Christian conservative E.W. Jackson has
criticized Democratic presidential hopeful Pete Buttigieg's ideas
about Christianity, calling them “more perverse than his
lifestyle.”
Jackson, the Republican Party nominee
for lieutenant governor of Virginia in 2013 who also unsuccessfully
ran for a seat in the U.S. Senate in 2018, told his The Awakening
radio listeners on Monday that he finds Buttigieg “the most
loathsome” of all the Democratic presidential candidates.
“Of all the candidates, the one that
I find the most loathsome, frankly, is Pete Buttigieg,” Jackson
said, before criticizing the candidate for kissing his husband during
a campaign rally.
“I do find that thoroughly
disgusting,” he
said. “Homosexuality is not normal and normal people find it
disgusting.”
“Here’s what disgusts me about Pete
Buttigieg. Unlike the other candidates who are openly and blatantly
godless … Pete Buttigieg tries to couch his policy positions and
his ideas and his persona as, somehow, this evangelical born-again
Christian, but he has these bizarre ideas about what Christianity
stands for and what it means. And I find that not only hypocritical,
I find it – folks, if I may say it this way – I find it more
perverse than his lifestyle.”
“When you start invoking God, you
have gone beyond your sin, you are into blasphemous sin,” he
continued. “You know what I liken this to? I liken this to, folks,
to a pastor or a priest utilizing, exploiting a vulnerable member of
his or her parish or church and telling them that this is what God
wants them to do. They are sexually abusing someone in their parish
and then using God as an excuse, ‘Well, God wants you to do this.’

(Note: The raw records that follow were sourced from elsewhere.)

-- ==== Sys2Proof/Machine/Start.lean ====
section
/-!
DEFINITION. Start-up (Table 18.1, R548 to R551): the image, the unit map, the stored configuration, the measurements taken once
per cold reset, and the units' self-tests.
-/
namespace Sys2Proof.Machine

/-! ### READY (R548) -/

/-- Every larder has been trained or has failed training. -/
def stacksJudged (s : State) : Bool := (List.range 12).all (fun l => (larderOf l s).trained || (larderOf l s).failed)
/-- Every condition of R548; a tray link is ACTIVE only after its discovery has ended. -/
def readyNow (s : State) : Bool :=
  rget kStartState s == 1 && s.rst.configApplied && (List.range 4).all (fun i => (sliceOf i s).mode != .twoStage) &&
  stacksJudged s && s.sec.identityDone
/-- READY; at the first of a cold start the START ledger record and START_READY (Table 18.1). -/
def tryReady (s : State) : State :=
  if !readyNow s then s
  else if s.rst.seenReady then rset kStartState startReady s
  else
    let body := pack [(bootSlot s, 248), (rget kFwVersion s % 2 ^ 32, 216), (rget kConfigGeneration s % 2 ^ 32, 184),
      (hensInService s, 168), ((s.now - s.rst.startAt) / nsMs % 2 ^ 32, 136)]
    let s := setRst (fun x => { x with seenReady := true }) (rset kStartState startReady s)
    raise 0xB000 0x01 0 0 (ledger 0xB000 ldStart clsInfo body s)

/-! ### The unit map (R174, R175, R529) -/

/-- UNITMAP_STATUS: 0 accepted. -/
def unitMapStatus (s : State) : Nat :=
  let f := s.sec.flash
  if !f.mapPresent then 1
  else if !f.mapSigOk || rget kIdentityStatus s = 3 then 2
  else if !f.mapMagicOk then 5
  else if f.mapTag != deviceTag s then 3
  else if f.mapCount + f.mapOut.length != 4608 || f.mapCount < 4352 then 4
  else 0
def takeUnitMap (s : State) : State :=
  let f := s.sec.flash
  let st := unitMapStatus s
  let s := rset kUnitmapStatus st s
  if st = 0 then
    rset kUnitmapVersion f.mapVersion { s with hens := { s.hens with unitMap := some f.mapOut } }
  else
    raise 0x6000 0x01 1 st (ledger 0x6000 ldUnitmap clsUnit (st * 2 ^ 248) { s with hens := { s.hens with unitMap := none } })

/-! ### The image (R521 to R524) -/

/-- FW_VERSION as the order of R523 counts it. -/
def orderVersion (x : Image) : Nat := if x.headerOk then x.fw else 0
/-- Candidates in order: false is slot A, true slot B. -/
def imageCandidates (s : State) : List Bool :=
  let f := s.sec.flash
  match s.sec.bootSel with
  | 0 => if orderVersion f.imageA < orderVersion f.imageB then [true, false] else [false, true]
  | 1 => [false, true]
  | 2 => [false]
  | _ => [true]
def slotImage (b : Bool) (s : State) : Image := if b then s.sec.flash.imageB else s.sec.flash.imageA
/-- The root certificate is the one whose hash the mask ROM holds (R11, R521). -/
def rootTrusted (f : Flash) : Bool := Config.sha512 f.rootKey % 2 ^ 512 == Config.rootHash
/-- The image to start; its place among the imageCandidates. -/
def chooseImage (s : State) : Option (Bool × Bool) :=
  if !(rootTrusted s.sec.flash && s.sec.flash.anchorOk) then none
  else
    let l := imageCandidates s
    match l.find? (fun b => imageValid (slotImage b s)) with
    | some b => some (b, l.head? != some b)
    | none => none
/-- No valid image: FAULT_N, and the loft halts (R524). -/
def haltLoft (s : State) : State := setRst (fun x => { x with halted := true, faultN := true }) s
def startImage (slotB fallback : Bool) (s : State) : State :=
  let x := slotImage slotB s
  let s := setSec (fun z => { z with slotB := slotB, fallback := fallback }) s
  let s := rset kSecurityVersion x.sec (rset kFwVersion x.fw (rset kBootSlot (bootSlot s) s))
  onlyIf fallback (raise 0xA000 0x01 1 (b2n slotB)) s

/-! ### Measurements taken once per cold reset (Table 17.4, R536) -/

/-- A role table as its eight entries of 528 B. -/
def roleBytes (s : State) : List Byte := (List.range 8).flatMap (fun i => bytesOf 528 (roleRecord i s))
/-- Values as (object, instance) of 4 B each and the value as its type. -/
def storedBytes (l : List Stored) : List Byte :=
  l.flatMap (fun x => bytesOf 4 x.1 ++ bytesOf 4 x.2.1 ++ bytesOf (optN (obj? x.1) (·.size)) x.2.2)
def copyBytes (s : State) : List Byte :=
  match newestCopy s with | some (g, l) => bytesOf 4 g ++ storedBytes l | none => []
def digest512 (l : List Byte) : Nat := Config.sha512 l % 2 ^ 512
/-- The digests of measurements 2 to 6. -/
def takeMeasures (s : State) : State :=
  let f := s.sec.flash
  let m : Tbl Nat :=
    [(2, (runningImage s).digest % 2 ^ 512),
     (3, if s.hens.unitMap.isSome then f.mapDigest % 2 ^ 512 else digest512 []),
     (4, digest512 (f.retired.flatMap (fun r => bytesOf 8 r.1 ++ bytesOf 8 r.2))),
     (5, digest512 (copyBytes s)),
     (6, digest512 (roleBytes s))]
  setSec (fun z => { z with measured := m }) s

/-! ### Firmware starts (R506, R523, Table 18.1; R559, Table 18.8) -/

/-- Link-up starts on every port with ENABLE and on every tray link. -/
def startLinks (s : State) : State :=
  let s := each ((List.range fabricPorts).filter (fun p => isPort p s && portEnabled p s)) startLinkup s
  each ((List.range 16).map trayLink) startLinkup s
def homeInEffect (s : State) : State := { s with dict := { s.dict with homeIndex := rget kHomeIndex s } }
/-- The part is held in reset, off or halted. -/
def heldDown (s : State) : Bool :=
  s.rst.coldHeld || s.rst.warmHeld || s.rst.halted || !s.rst.vaux || s.rst.quiesce.isSome || s.pow.refLost || s.pow.tripped
/-- Resets that the start of the firmware completes; FAULT_N rises (R563). -/
def endResets (s : State) : State :=
  let cold := s.rst.inProgress.find? (fun r => r.scope == .cold)
  let s := setRst (fun x => { x with inProgress := x.inProgress.filter (fun r => r.scope != .warm), faultN := false }) s
  match cold with | some r => finishReset r s | none => s
def coldStart (s : State) : State :=
  match chooseImage s with
  | none => haltLoft s
  | some (b, fb) =>
    let s := rset kStartState 1 (startImage b fb s)
    let s := onlyIf (!(rootTrusted s.sec.flash && s.sec.flash.idCertOk)) (rset kIdentityStatus 3) s
    let s := takeUnitMap { s with tiers := { s.tiers with retired := s.sec.flash.retired } }
    let s := homeInEffect (applyConfig (drawNonce s))
    let s := { s with tiers := { s.tiers with atticGib := rget kAtticSize s } }
    startLinks (endResets (takeMeasures s))
/-- The image in SRAM is verified again (R559). It is the one that verified at the cold start; after an uncorrectable error
in loft SRAM the outcome is a free value. -/
def sramVerifies (s : State) : Bool × State :=
  if s.rst.sramStruck then
    let (x, s) := draw s
    (x % 2 == 0, setRst (fun r => { r with sramStruck := false }) s)
  else (true, s)
/-- The image that a warm start runs: the one in SRAM, or one read from the boot flash as at a cold start. -/
def warmImage (s : State) : Option State :=
  let (ok, s) := sramVerifies s
  if ok then some s else (chooseImage s).map (fun i => startImage i.1 i.2 s)
/-- A warm start: what the cold start has read stays. -/
def warmStart (s : State) : State :=
  match warmImage s with
  | some t => startLinks (startRetires (endResets (homeInEffect (rset kStartState 1 t))))
  | none => haltLoft s
def firmwareStart (s : State) : State :=
  if rget kStartState s != 0 || heldDown s then s
  else tryReady (settle (if s.rst.configApplied then warmStart s else coldStart s))
def execFirmwareStart (s : State) : Res := .next (firmwareStart s)

/-! ### Self-tests and training -/

/-- A slice's scheduler passes its self-test: the slice joins the sheepdog (R449). -/
def sheepdogTested (i : Nat) (s : State) : State :=
  if 4 ≤ i || rget kStartState s = 0 then s
  else tryReady (sliceJoins i (modSlice i (fun x => { x with tested := true }) s))
def execSheepdogSelfTestDone (slice : Nat) (s : State) : Res := .next (sheepdogTested slice s)

/-- SHELF_USABLE and CELLAR_USABLE are published once every larder is judged. -/
def publishStacks (s : State) : State :=
  if stacksJudged s then publish kCellarUsable (cellarGranules s) (publish kShelfUsable (shelfGranules s) s) else s
/-- A larder's training ends: in service with its hens, or out with both stacks and all its hens (R551). -/
def stacksTrained (l : Nat) (passed : Bool) (s : State) : State :=
  if 12 ≤ l || rget kStartState s = 0 || (larderOf l s).trained || (larderOf l s).failed then s
  else
    let s := modLarder l (fun x => { x with trained := passed, failed := !passed }) s
    let s := onlyIf (!passed) (larderRecord l 3 clsBlock) s
    tryReady (settle (publishStacks s))
def execStackTrainingDone (larder : Nat) (passed : Bool) (s : State) : Res := .next (stacksTrained larder passed s)
def execHenSelfTestDone (hen : Nat) (passed : Bool) (s : State) : Res := .next (tryReady (henTested hen passed s))
/-- The vault journals have been scanned: VAULT_USABLE (R54). -/
def vaultScanned (s : State) : State :=
  if rget kStartState s = 0 then s
  else publish kVaultUsable (vaultGranules s) (setRst (fun x => { x with trayScanDone := true }) s)
def execVaultJournalScanDone (s : State) : Res := .next (vaultScanned s)
/-- Identity derivation ends (R528, R550); ports waiting in IDENT are judged. -/
def identityDerived (s : State) : State :=
  if rget kStartState s = 0 || s.sec.identityDone then s
  else
    let f := s.sec.flash
    let s := setSec (fun z => { z with identityAt := some s.now, identityDone := true }) s
    let s := match helperData f with
      | none => rset kIdentityStatus 1 s
      | some d => onlyIf (Config.identityModulus (identitySeed d) != f.idModulus) (rset kIdentityStatus 2) s
    tryReady (settle (each (List.range fabricPorts) tryBind s))
def execIdentityDerived (s : State) : Res := .next (identityDerived s)

end Sys2Proof.Machine
end

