-- ==== Sys2Proof/Safety.lean ====
section
/-!
DEFINITION. What counts as a safe run, and the terms that statements use: the memory invariant, the ledger's bound, a state
with nothing under way, and how a command of each kind completes.
-/
namespace Sys2Proof.Machine

/-- The memory invariant: addresses rise strictly and no zero byte is listed. -/
def MemInv (s : State) : Prop := Memory.wf s.mem = true

/-- The fault ledger holds at most its 16,384 entries (The fault ledger, R569). -/
def LedgerInv (s : State) : Prop := s.rst.ledger.length ≤ ledgerMax

/-- An outcome that is a next state. -/
def Goes (o : Host.Outcome State Fault Refusal) : Prop := ∃ t, o = .next t

/-- A hen's instruction completes: the next state is s with that hen alone changed, and Q holds of the hen before and
after. -/
def HenGoes (c : Instr) (hen : Nat) (s : State) (Q : Hen → Hen → Prop) : Prop :=
  ∃ y, exec c s = .next (setHen hen y s) ∧ Q (henOf hen s) y

/-- A tile, vector or top-k instruction has moved the pc past its four bytes and been counted; beside that, y differs from
x in what z says (R171). -/
def Retired (y z : Hen) : Prop := y = { z with pc := z.pc + 4, instret := z.instret + 1, retired := z.retired + 1 }

/-- The lanes of every V register are x's, but those of vd, which are given. -/
def LanesAre (x y : Hen) (vd : Nat) (lane : Nat → W32) : Prop :=
  ∀ r i, i < 32 → vLane y r i = if r = vd then lane i else vLane x r i

/-! ### Service requests -/

/-- A service frame of a session arrives that the session hears: genuine, new and well formed (R488). -/
structure HeardIn (rq : Req) (x : Session) (s : State) : Prop where
  accepts : nodeAccepts s = true
  ofSession : rq.session ≠ 0
  session : sessionOf rq.session s = some x
  genuine : rq.tagOk = true
  fresh : ∀ f, x.rxSeq = some f → f < rq.frameSeq
  notLast : rq.frameSeq ≠ 0xFFFFFFFF
  form : rq.formOk = true

/-- A service request of a MANAGER's session arrives in its turn: its REQ_SEQ is the session's next (R490, R491). -/
structure InTurn (rq : Req) (x : Session) (s : State) : Prop extends HeardIn rq x s where
  turn : rq.seq = expected x
  inRange : rq.seq < 2 ^ 32
  manager : x.role = roleManager

/-- A WRITE of an object in its turn, committed at once, of the object's length, with its Reserved bits 0; a set Reserved bit
is ignored (R5, Obligations.ReservedBitsAreIgnored). -/
structure WritesNow (rq : Req) (x : Session) (key v : Nat) (s : State) : Prop extends InTurn rq x s where
  now : rq.stage = false
  length : rq.len = sizeOf key
  fits : v < 256 ^ sizeOf key
  clear : unreserved key v = v

/-- The state in which a request in its turn runs: its session has heard it. -/
def heard (rq : Req) (x : Session) (s : State) : State :=
  modSession x.id (fun y => { y with rxSeq := some rq.frameSeq, activeAt := s.now }) s

/-- What follows a request that has run: its response is stored and sent, and held requests whose turn it is run (R490). -/
def answered (rq : Req) (x : Session) (r : Rsp) (s : State) : State :=
  drainHeld x.id 16 (reply x.id rq.seq r (modSession x.id (fun y =>
    { y with last := some rq.seq, cache := (y.cache ++ [(rq.seq, r)]).drop (y.cache.length + 1 - 64) }) s))

/-- A command that is a WRITE takes effect: u is the state its object's rule gives, what follows within the step settles,
the commit is counted, and the response carries the status. -/
def Takes (c : Instr) (rq : Req) (x : Session) (s : State) (st : Status) (u : State) : Prop :=
  exec c s = .next (answered rq x (rspOk st 0 []) (bump kCommits (settle u)))

/-! ### Descriptors and peer messages -/

/-- A descriptor's item joins the admitted items under the next number, CONSUMER passes the descriptor, and the item is
counted (R193, R194). -/
def admitted (d : Desc) (x : Item) (s : State) : State :=
  let t := consumed d s
  let w := { t.work with items := t.work.items ++ [(s.work.nextItem, x)], nextItem := s.work.nextItem + 1 }
  notePause d.q (bump kItemsAdmitted { t with work := w })

/-- A peer frame arrives on a live port to a peer, and it is the last fragment of its message (R388). -/
structure PeerSends (ph : PeerHdr) (s : State) : Prop where
  live : portLive ph.port s = true
  peer : portRolePeer ph.port s = true
  last : ∀ had, (s.txn.frags.find? (fun f => f.1 == ph.port && f.2.1 == ph.msgId)).map (fun f => f.2.2) = had →
    ph.frags ≤ (ladd (had.getD []) ph.frag).length

/-- The state in which a peer's whole message is delivered: its last frame is acknowledged, and no fragment of it is kept. -/
def peerHeard (ph : PeerHdr) (s : State) : State :=
  let t := send (.peerAck ph.port (ph.msgSeq % 2 ^ 32))
    (modPortTx ph.port (fun x => { x with msgRx := max x.msgRx ph.msgSeq }) s)
  { t with txn := { t.txn with frags := t.txn.frags.filter (fun f => !(f.1 == ph.port && f.2.1 == ph.msgId)) } }

/-! ### Requests of partners -/

/-- A request of a partner arrives on a live port under a fresh TAG and is well formed, has a tracker entry and room at its
home, with no earlier request of the port waiting for either; no other request is open, and its job is not isolated (R358,
R360, R386). -/
structure Arrives (h : Hdr) (k : TxKind) (s : State) : Prop where
  live : portLive h.port s = true
  partner : portRolePeer h.port s = false
  fresh : tagOpen h.port h.tag s = false
  room : trackerRoom h.port s = true
  unqueued : ∀ x ∈ s.txn.stalled ++ s.txn.jammed, x.1.port ≠ h.port
  home : homeFull (homeOf h.job h.addr s) s = false
  form : formatOk h k s = true
  alone : s.txn.txs = []
  unpaced : ∀ j, activeJob h.job s = some j → j.2.iso.enable = false

/-- It names memory that its member may so use (R25). -/
structure Enters (h : Hdr) (k : TxKind) (s : State) (g : Grant) : Prop extends Arrives h k s where
  grant : checkPort h.port h.job h.addr (isChange k) s = .ok g

/-- A load, store or atomic that passes every check and meets nothing that holds it: its extent is neither versioned nor
mirrored, its crate can be accessed, a copy of every table on its way can be read, and no line of the home is coherent
(R361, R362, R561). -/
structure Unheld (h : Hdr) (k : TxKind) (s : State) (g : Grant) : Prop extends Enters h k s g where
  first : h.retry = false
  bytes : check6 g k false s = none
  plain : regionOfExt g.ext s = none
  unmirrored : journalled g.ext s = false
  ready : tierWait (crateKey g.ext 0 (g.off / crateBytes)) (isChange k) s = .none
  tables : h.mem.copies = 0 ∧ s.tiers.metaBad = []
  incoherent : s.coh.windows = [] ∧ s.coh.ents = [] ∧ s.coh.evicts = []

/-- The state in which a REGION or OWN request is taken up: it is the last open request. -/
def tracked (h : Hdr) (k : TxKind) (g : Grant) (s : State) : State :=
  let t := translate g.jslot h.addr (modPortTx h.port (fun x => { x with highest := h.seq }) s)
  addTx (newTx h k g [] t) t

/-- The same for a FENCE or CONTRIB, which names no memory. -/
def trackedFor (h : Hdr) (k : TxKind) (m : Nat) (s : State) : State :=
  let t := modPortTx h.port (fun x => { x with highest := h.seq }) s
  addTx (newTx h k { noGrant with member := m } [] t) t

/-- The last message sent is the request's response, with a status and data (R361). -/
def Responds (h : Hdr) (op : Nat) (st : Status) (data : List Byte) (u : State) : Prop :=
  u.out.getLast? = some (.response h.port h.tag h.seq h.job (statusCode st) op 0 h.tc data)

/-- A line of an extent can be read as a request's i-th line is served: it is not poisoned, and the line code corrects what
it shows (R42). -/
def Intact (m : MemErr) (i ext line : Nat) (s : State) : Prop :=
  poisoned (lineKey ext 0 line) s = false ∧ lineKey ext 0 line ∉ s.tiers.failing ∧ m.bad.testBit i = false

/-- Byte i of an extent's base content. -/
def extByte (ext i : Nat) (s : State) : Byte := lineByte (lineKey ext 0 (i / 128)) (i % 128) s

end Sys2Proof.Machine
end

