-- ==== Sys2Proof/Certificates/Slice0/Obligations.lean ====
section
/-!
DEFINITION. The statements for the provers. A statement says of a command that it completes: exec answers the next state
given, in which the command's own effect stands; `settle` is what follows from it within the same step.
-/
open Sys2Proof Sys2Proof.Machine

/-- A step takes the command at the front of the queue and runs it with the queue's rest. -/
def Obligations.StepTakesFront : Prop :=
  ∀ (c : Instr) (r : List Instr) (s : State), s.pending = c :: r → step s = exec c { s with pending := r }

/-- Log 1, log 11: no step faults and none is refused: every command answers a next state from every state, and with no
command waiting one nanosecond passes and nothing else changes. The model's choices. -/
def Obligations.EveryStepGoesOn : Prop :=
  (∀ (c : Instr) (s : State), Goes (exec c s)) ∧
  (∀ s : State, s.pending = [] → step s = .next { s with now := s.now + 1 })

/-- The pool's memory keeps its canonical form: every step from a state in which addresses rise strictly and no zero
byte is listed leads to such a state. -/
def Obligations.MemoryFormKept : Prop :=
  ∀ (s t : State), MemInv s → step s = .next t → MemInv t

/-- R569: no step takes the fault ledger beyond its 16,384 entries. -/
def Obligations.LedgerBoundKept : Prop :=
  ∀ (s t : State), LedgerInv s → step s = .next t → LedgerInv t

/-- The commands that wait are first in, first out, and a command sends none: a step removes the front and nothing else
of the queue; what has been sent stays sent, and a free value once drawn is never drawn again (the model's own fields,
log 3 and log 4). -/
def Obligations.QueueRecordAndFreeValuesKept : Prop :=
  ∀ (s t : State), step s = .next t →
    t.pending = s.pending.tail ∧ s.out <+: t.out ∧ s.freeCtr ≤ t.freeCtr

/-- With nothing open, nothing follows from a command within its step: a state without open requests, items,
collectives, searches, drains, snoops and scans is as it was. -/
def Obligations.QuietStateStands : Prop :=
  ∀ (s : State), s.pool.overflow = [] → s.txn.txs = [] → s.vers.mirror.jpend = [] → s.coh.evicts = [] → s.coh.removing = [] →
    s.work.items = [] → s.work.cancels = [] → s.work.queues = [] → s.work.drains = [] → s.eng.colls = [] →
    s.eng.delivers = [] → (∀ e ∈ s.hens.hens, e.2.st ≠ .assigned) → s.hens.gang = none → s.pool.jobs = [] →
    s.coding.books = [] → s.kv.tagged = [] → s.vers.regions = [] → s.txn.jammed = [] → settle s = s

/-- R6, R32: the state after reset: no job, extent, item, session or ledger entry, memory reads zero in its canonical
form, no command waits, and every register and every object reads its Default, but for the five whose Default is the
part's, the strap's or the bucket's own (DEVICE_TAG, STEPPING, NODE, SERIAL, BUCKET_SLICE). -/
def Obligations.ResetState : Prop :=
  MemInv State.reset ∧ (∀ a, memGet State.reset.mem a = 0) ∧ State.reset.pending = [] ∧ State.reset.pool.extents = [] ∧
  State.reset.pool.jobs = [] ∧ State.reset.work.items = [] ∧ State.reset.dict.sessions = [] ∧ LedgerInv State.reset ∧
  (∀ key o, obj? key = some o → rget key State.reset = o.dflt) ∧
  (∀ o ∈ objects, o.key ∈ [kDeviceTag, kStepping, kNode, kSerial, kBucketSlice] ∨ readObj o.key 0 State.reset = o.dflt)

/-- R18 to R20, R22, R604: a MANAGER's write of JOB_OPEN in READY opens the job in the lowest free job slot when its
conditions hold; JOB_SLOTS replaces the mask; MEMBER_ADD appends the member and tells the mirror; MEMBER_REMOVE and
JOB_CLOSE of an active job run what chapter 02 lists; nothing else changes but the result. -/
def Obligations.JobAndMemberWritesTakeEffect : Prop :=
  ∀ (rq : Req) (x : Session) (s : State) (v slot : Nat) (j : Job),
    let t := heard rq x s
    (WritesNow rq x kJobOpen v s → rget kStartState s = 2 → rget kDebugState s = 0 → homeIndex s ≤ 15 →
      jobOf (fld v 255 240) s = none → freeKey s.pool.jobs 4096 = some slot →
      Takes (.jobOpen rq v) rq x s .done (post16 kJobResult .done (setJob slot (jobOfRecord v) t))) ∧
    (WritesNow rq x kJobClose v s → isActive v s = true →
      Takes (.jobClose rq v) rq x s .done (post16 kJobResult .done (closeJob v t))) ∧
    (WritesNow rq x kJobSlots v s → jobSlotsOk (fld v 31 16) (fld v 15 0) s = true →
      Takes (.jobSlots rq v) rq x s .done
        (post16 kJobResult .done (modJob (fld v 31 16) (fun j => { j with slots := fld v 15 0 }) t))) ∧
    (WritesNow rq x kMemberAdd v s → memberAddOk (fld v 63 48) (fld v 47 40) (fld v 35 24) s = true →
      Takes (.memberAdd rq v) rq x s .done
        (journalAny jMember 0 0 0 (fld v 63 48 * 2 ^ 16 + fld v 47 40) (fld v 35 24) []
          (modJob (fld v 63 48) (fun j => { j with members := j.members ++ [(fld v 47 40, fld v 35 24)] }) t))) ∧
    (WritesNow rq x kMemberRemove v s → activeJob (fld v 31 16) s = some (slot, j) →
      (partnerOf j (fld v 15 8)).isSome = true →
      Takes (.memberRemove rq v) rq x s .done (removeMember (fld v 31 16) (fld v 15 8) t))

/-- R28, Tables 2.6 to 2.8: with no command waiting for the mirror, an ALLOCATE without MIRROR that meets every
condition makes the lowest FREE extent, and its result carries DONE, SEQ, the ID and the raised generation; REVOKE of an
ACTIVE extent makes it drain; SET_ACL of an ACTIVE extent changes its list. R28: an ALLOCATE never touches an extent
that exists, and the extent it makes is ACTIVE with the command's fields. -/
def Obligations.ExtentWritesTakeEffect : Prop :=
  (∀ (rq : Req) (x : Session) (s : State) (v ext : Nat) (e : Extent),
    let t := heard rq x s
    let a := setFld v 255 248 1
    let r := setFld v 255 248 2
    let c := setFld v 255 248 3
    s.vers.mirror.waiting = [] →
    (WritesNow rq x kExtentCmd a s → fMirror (newExtent a 0) = false → allocStatus (newExtent a 0) s = .done →
      freeKey s.pool.extents 65536 = some ext →
      Takes (.allocate rq v) rq x s .done
        (extentResult .done (ecSeq a) ext ((tgetD s.pool.gens ext 0 + 1) % 65536)
          (journalExt ext (makeExtent ext (newExtent a 0) t)))) ∧
    (WritesNow rq x kExtentCmd r s → extOf (ecExt r) s = some e → e.st = .active →
      Takes (.revoke rq v) rq x s .done
        (extentResult .done (ecSeq r) (ecExt r) (tgetD s.pool.gens (ecExt r) 0) (revokeExt (ecExt r) t))) ∧
    (WritesNow rq x kExtentCmd c s → extOf (ecExt c) s = some e → e.st = .active → aclSuits e (ecAcl c) s = true →
      Takes (.setAcl rq v) rq x s .done
        (extentResult .done (ecSeq c) (ecExt c) (tgetD s.pool.gens (ecExt c) 0)
          (journalExt (ecExt c) (setExt (ecExt c) { e with acl := ecAcl c } t))))) ∧
  (∀ (v ext : Nat) (s : State), allocStatus (newExtent v 0) s = .done → freeKey s.pool.extents 65536 = some ext →
    extOf ext s = none ∧
    extOf ext (allocate v s) = some (newExtent v ((tgetD s.pool.gens ext 0 + 1) % 65536)) ∧
    (∀ y, y ≠ ext → extOf y (allocate v s) = extOf y s) ∧
    (∀ y, y < ext → extOf y s ≠ none))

Folks, to me, that’s more perverse than the sin itself … How can
you invoke God’s name as justification for your sin? I find that so
appallingly depraved that I can’t even find the words to express
it, and that’s what Pete Buttigieg is doing.”
On the campaign trail, Buttigieg, an
Episcopalian, often talks about his faith. During a recent appearance
on NBC's Today Show, Buttigieg said that he can't imagine God
belongs to the Republican Party.
“It's important to me,” Buttigieg
said about his religion. “And I think it's also important that we
stop seeing religion used as a kind of cudgel as if God belonged to a
political party. And if he did, I can't imagine it would be the one
that sent the current president into the White House.”